Researchers decipher the shape of the sodium/potassium ion pump

October 25, 2006 Researchers decipher the shape of the sodium/potassium ion pump

Channel surfing. Charged oxygen atoms (red) deep inside a sodium/potassium pump are part of a filter that allows only ions with the correct charge to pass from one side of the cell's membrane to the other.

Proteins studding the surface of cell membranes are vital to the cell, transmitting signals and maintaining equilibrium by moving charged molecules — ions — from one side to the other. Some of these proteins even use energy by acting as pumps, specialized channels with gates that strictly open one at a time to usher ions in and out in a tightly controlled manner.
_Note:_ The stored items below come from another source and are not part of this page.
/-- The roots of the forest are the entries not yet merged. -/
theorem MergeForest.unmerged_eq (h : MergeForest n total heap next nodes) :
    Unmerged nodes n next = (· ∈ heap) := by
  funext j
  refine propext ⟨fun ⟨hj, hnone⟩ => ?_, fun hj => ⟨h.lt_next j hj, h.root_no_parent j hj⟩⟩
  by_contra hnot
  obtain ⟨i, hi, hp, -⟩ := h.one_parent j hj hnot
  exact hnone i hi hp

/-- The entry a merge of the two least roots makes. -/
theorem MergeForest.mergesTwoLeast_merged (h : MergeForest n total heap next nodes) {a b : Nat}
    (hnext : next < 511) (ht : TwoLeast nodes (· ∈ heap) a b) :
    MergesTwoLeast (writeNode nodes next (mergedNode nodes a b)) n next := by
  have hold : ∀ k < next, readNode (writeNode nodes next (mergedNode nodes a b)) k = readNode nodes k := fun k hk =>
    readNode_writeNode_other _ _ hk.ne'
  have ha := h.lt_next a ht.mem_left
  have hb := h.lt_next b ht.mem_right
  rw [MergesTwoLeast, unmerged_congr hold, h.unmerged_eq, readNode_writeNode_same _ _ hnext,
    mergedNode_left (by omega), mergedNode_right (by omega)]
  exact ht.congr fun j hj => hold j (h.lt_next j hj)

/-- Every entry the loop still makes merges the two least: the first one by its round, and no later round touches it. -/
theorem MergeForest.mergesTwoLeast_mergeLoop (hn : n ≤ 256) (htotal : total < 2 ^ 32) (fuel : Nat)
    (h : MergeForest n total heap next nodes) (hfuel : heap.length ≤ fuel + 1) :
    ∀ i, next ≤ i → i < 2 * n - 1 → MergesTwoLeast (mergeLoop fuel heap next nodes).2 n i := by
  intro i hi hlt
  induction fuel generalizing heap next nodes with
  | zero => have := h.size; omega
  | succ fuel ih =>
    have hsize := h.size
    obtain ⟨a, b, rest, hp, hleast, hloop⟩ := exists_mergeLoop_succ_twoLeast nodes (by omega) h.nodup
    have hlen := hp.length_eq
    simp only [List.length_cons] at hlen
    rw [hloop]
    rcases hi.eq_or_lt with rfl | hi
    · exact (h.mergesTwoLeast_merged (by omega) hleast).congr fun k hk => readNode_mergeLoop_of_lt _ _ _ _ (by omega)
    · exact ih ((h.perm hp).merge hn htotal) (by simp; omega) hi

end

/-! ## BUILD -/

theorem mergeAll_mergesTwoLeast {n : Nat} (nodes : Vector Node 511) (h1 : 1 ≤ n) (h256 : n ≤ 256)
    (ht : countSum nodes n < 2 ^ 32) : ∀ i, n ≤ i → i < 2 * n - 1 → MergesTwoLeast (mergeAll n nodes).2 n i :=
  (mergeForest_range h1 nodes).mergesTwoLeast_mergeLoop h256 ht n (by simp)

theorem one_le_nrec_of_loaded {s : State} (h : RecordOk s) (hp : s.phase = .loaded) : 1 ≤ s.nrec.toNat := by
  obtain ⟨-, hempty, -⟩ := h
  exact Nat.one_le_iff_ne_zero.mpr fun h0 => by simp [hempty.mpr h0] at hp
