-- ==== Sys2Proof/Machine/Bus.lean ====
section
/-! DEFINITION. The memory map's byte and word accesses (41_memory_map.md R170 to R194): one operation for each
region and direction, the dispatch over the owner of an address, the word accesses made of two byte accesses,
and the meanings of the BUS rows. -/

namespace Sys2Proof.Machine

/-! ## Byte reads (R171 to R181) -/

/-- R172: `ctl().read(addr)`, with the number of free values drawn so far. -/
def State.readRom (s : State) (a : Addr) : Except Fault (Byte × Nat) :=
  noDraw s.draws (s.mm.ctl.read s.params.indexViolation a)

/-- R174: `ctl().readRAM(addr - 0xA000)`, with the number of free values drawn before and after it. -/
def State.readCram (s : State) (a : Addr) : Byte × Nat := s.mm.ctl.readRam (ramOffset a) s.draws

/-- R173. -/
def MemoryMap.readVram (mm : MemoryMap) (a : Addr) : Byte := mm.load .vram (vramIndex a)

/-- R175. -/
def MemoryMap.readWram (mm : MemoryMap) (a : Addr) : Byte := mm.load .wram (wramIndex a)

/-- R176. -/
def MemoryMap.readEcho (mm : MemoryMap) (a : Addr) : Byte := mm.load .wram (echoIndex a)

/-- R177. -/
def MemoryMap.readOam (mm : MemoryMap) (a : Addr) : Byte := mm.load .oam (oamIndex a)

/-- R179. -/
def MemoryMap.readIo (mm : MemoryMap) (a : Addr) : Byte := mm.load .io (ioIndex a)

/-- R180. -/
def MemoryMap.readHram (mm : MemoryMap) (a : Addr) : Byte := mm.load .hram (hramIndex a)

/-- R178: an unmapped address reads 0xFF. -/
def unmappedByte : Byte := 0xFF

/-- `read(addr)` (R171): the read of the region that owns the address, and the number of free values drawn
after it. -/
def State.readByte (s : State) (a : Addr) : Except Fault (Byte × Nat) :=
  match owner a with
  | .cartRom => s.readRom a
  | .vram => .ok (s.mm.readVram a, s.draws)
  | .cartRam => .ok (s.readCram a)
  | .wram => .ok (s.mm.readWram a, s.draws)
  | .echo => .ok (s.mm.readEcho a, s.draws)
  | .oam => .ok (s.mm.readOam a, s.draws)
  | .unmapped => .ok (unmappedByte, s.draws)
  | .io => .ok (s.mm.readIo a, s.draws)
  | .hram => .ok (s.mm.readHram a, s.draws)
  | .ie => .ok (s.mm.ie, s.draws)

/-- `readWord(addr)` (R193): the low byte first, the high byte at the next address modulo 0x10000; a raise of
the first read ends the request (60_exceptions.md R327). -/
def State.readWord (s : State) (a : Addr) : Except Fault (Word × Nat) :=
  match s.readByte a with
  | .error f => .error f
  | .ok (lo, n) =>
    match (s.withDraws n).readByte (nextAddr a) with
    | .error f => .error f
    | .ok (hi, n') => .ok (joinBytes hi lo, n')

/-! ## Byte writes (R182 to R192) -/

/-- R183: `ctl().write(addr, v)`. -/
def MemoryMap.writeRom (mm : MemoryMap) (a : Addr) (v : Byte) : MemoryMap := mm.withCtl (mm.ctl.write a v)

/-- R185: `ctl().writeRAM(addr - 0xA000, v)`. -/
def MemoryMap.writeCram (mm : MemoryMap) (a : Addr) (v : Byte) : MemoryMap := mm.withCtl (mm.ctl.writeRam (ramOffset a) v)

/-- R184. -/
def MemoryMap.writeVram (mm : MemoryMap) (a : Addr) (v : Byte) : MemoryMap := mm.store .vram (vramIndex a) v

/-- R186. -/
def MemoryMap.writeWram (mm : MemoryMap) (a : Addr) (v : Byte) : MemoryMap := mm.store .wram (wramIndex a) v

/-- R187. -/
def MemoryMap.writeEcho (mm : MemoryMap) (a : Addr) (v : Byte) : MemoryMap := mm.store .wram (echoIndex a) v

/-- R188. -/
def MemoryMap.writeOam (mm : MemoryMap) (a : Addr) (v : Byte) : MemoryMap := mm.store .oam (oamIndex a) v

/-- R190. -/
def MemoryMap.writeIo (mm : MemoryMap) (a : Addr) (v : Byte) : MemoryMap := mm.store .io (ioIndex a) v

/-- R191. -/
def MemoryMap.writeHram (mm : MemoryMap) (a : Addr) (v : Byte) : MemoryMap := mm.store .hram (hramIndex a) v

/-- R192: all 8 bits. -/
def MemoryMap.writeIe (mm : MemoryMap) (v : Byte) : MemoryMap := { mm with ie := v }

/-- `write(addr, v)` (R182): the write of the region that owns the address; nothing for an unmapped one
(R189). -/
def MemoryMap.writeByte (mm : MemoryMap) (a : Addr) (v : Byte) : MemoryMap :=
  match owner a with
  | .cartRom => mm.writeRom a v
  | .vram => mm.writeVram a v
  | .cartRam => mm.writeCram a v
  | .wram => mm.writeWram a v
  | .echo => mm.writeEcho a v
  | .oam => mm.writeOam a v
  | .unmapped => mm
  | .io => mm.writeIo a v
  | .hram => mm.writeHram a v
  | .ie => mm.writeIe v

/-- `writeWord(addr, v)` (R194): the low byte first, then the high byte at the next address modulo 0x10000. -/
def MemoryMap.writeWord (mm : MemoryMap) (a : Addr) (v : Word) : MemoryMap :=
  (mm.writeByte a (loByte v)).writeByte (nextAddr a) (hiByte v)

/-! ## The meanings -/

/-- R.ROM (R172). -/
def execRRom (a : Addr) (s : State) : Out := s.answerByte (s.readRom a)

/-- R.CRAM (R174). -/
def execRCram (a : Addr) (s : State) : Out := s.answerByte (.ok (s.readCram a))

/-- R.VRAM (R173). -/
def execRVram (a : Addr) (s : State) : Out := s.giveByte (s.mm.readVram a)

/-- R.WRAM (R175). -/
def execRWram (a : Addr) (s : State) : Out := s.giveByte (s.mm.readWram a)

/-- R.ECHO (R176). -/
def execREcho (a : Addr) (s : State) : Out := s.giveByte (s.mm.readEcho a)

/-- R.OAM (R177). -/
def execROam (a : Addr) (s : State) : Out := s.giveByte (s.mm.readOam a)

/-- R.IO (R179). -/
def execRIo (a : Addr) (s : State) : Out := s.giveByte (s.mm.readIo a)

/-- R.HRAM (R180). -/
def execRHram (a : Addr) (s : State) : Out := s.giveByte (s.mm.readHram a)

/-- R.UNMAPPED (R178). -/
def execRUnmapped (_ : Addr) (s : State) : Out := s.giveByte unmappedByte

/-- R.IE (R181). -/
def execRIe (_ : Addr) (s : State) : Out := s.giveByte s.mm.ie

/-- W.ROM (R183). -/
def execWRom (a : Addr) (v : Byte) (s : State) : Out := s.finishMm (s.mm.writeRom a v)

/-- W.CRAM (R185). -/
def execWCram (a : Addr) (v : Byte) (s : State) : Out := s.finishMm (s.mm.writeCram a v)

/-- W.VRAM (R184). -/
def execWVram (a : Addr) (v : Byte) (s : State) : Out := s.finishMm (s.mm.writeVram a v)

/-- W.WRAM (R186). -/
def execWWram (a : Addr) (v : Byte) (s : State) : Out := s.finishMm (s.mm.writeWram a v)

/-- W.ECHO (R187). -/
def execWEcho (a : Addr) (v : Byte) (s : State) : Out := s.finishMm (s.mm.writeEcho a v)

/-- W.OAM (R188). -/
def execWOam (a : Addr) (v : Byte) (s : State) : Out := s.finishMm (s.mm.writeOam a v)

/-- W.IO (R190). -/
def execWIo (a : Addr) (v : Byte) (s : State) : Out := s.finishMm (s.mm.writeIo a v)

/-- W.HRAM (R191). -/
def execWHram (a : Addr) (v : Byte) (s : State) : Out := s.finishMm (s.mm.writeHram a v)

/-- W.UNMAPPED (R189): the state is unchanged. -/
def execWUnmapped (_ : Addr) (_ : Byte) (s : State) : Out := s.finishMm s.mm

/-- W.IE (R192). -/
def execWIe (_ : Addr) (v : Byte) (s : State) : Out := s.finishMm (s.mm.writeIe v)

/-- RDW (R193). -/
def execRdw (a : Addr) (s : State) : Out := s.answerWord (s.readWord a)

/-- WRW (R194). -/
def execWrw (a : Addr) (v : Word) (s : State) : Out := s.finishMm (s.mm.writeWord a v)

end Sys2Proof.Machine
end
The sodium/potassium (Na/K) ion pump is one of the most prevalent: It occurs in every cell in the human body, and is a frequent target of heart-failure medications. But although researchers have a reasonable model of the protein’s outer structure, they’re still working to determine the shape of its inner channel and, therefore, still trying to understand how best to manipulate it.

Two new papers from Rockefeller University professor David Gadsby, head of the Laboratory of Cardiac and Membrane Physiology, go a long way toward describing the shape of the gated channel in the Na/K pump and providing an understanding of how this pump — and others like it — collects ions on one side and releases them on the other.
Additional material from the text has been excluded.